Problem to work on. Going through the data below, copy out each line where the word "Machine" shows up.

Data excerpt.
========

-- ==== Sys2Proof/Machine/Dispatch.lean ====
section
/-! DEFINITION. Machine/Dispatch.lean: every command and its meaning, one arm for each row of the command table. -/

namespace Sys2Proof.Machine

========

Solved problem.
-- ==== Sys2Proof/Machine/Dispatch.lean ====
/-! DEFINITION. Machine/Dispatch.lean: every command and its meaning, one arm for each row of the command table. -/
namespace Sys2Proof.Machine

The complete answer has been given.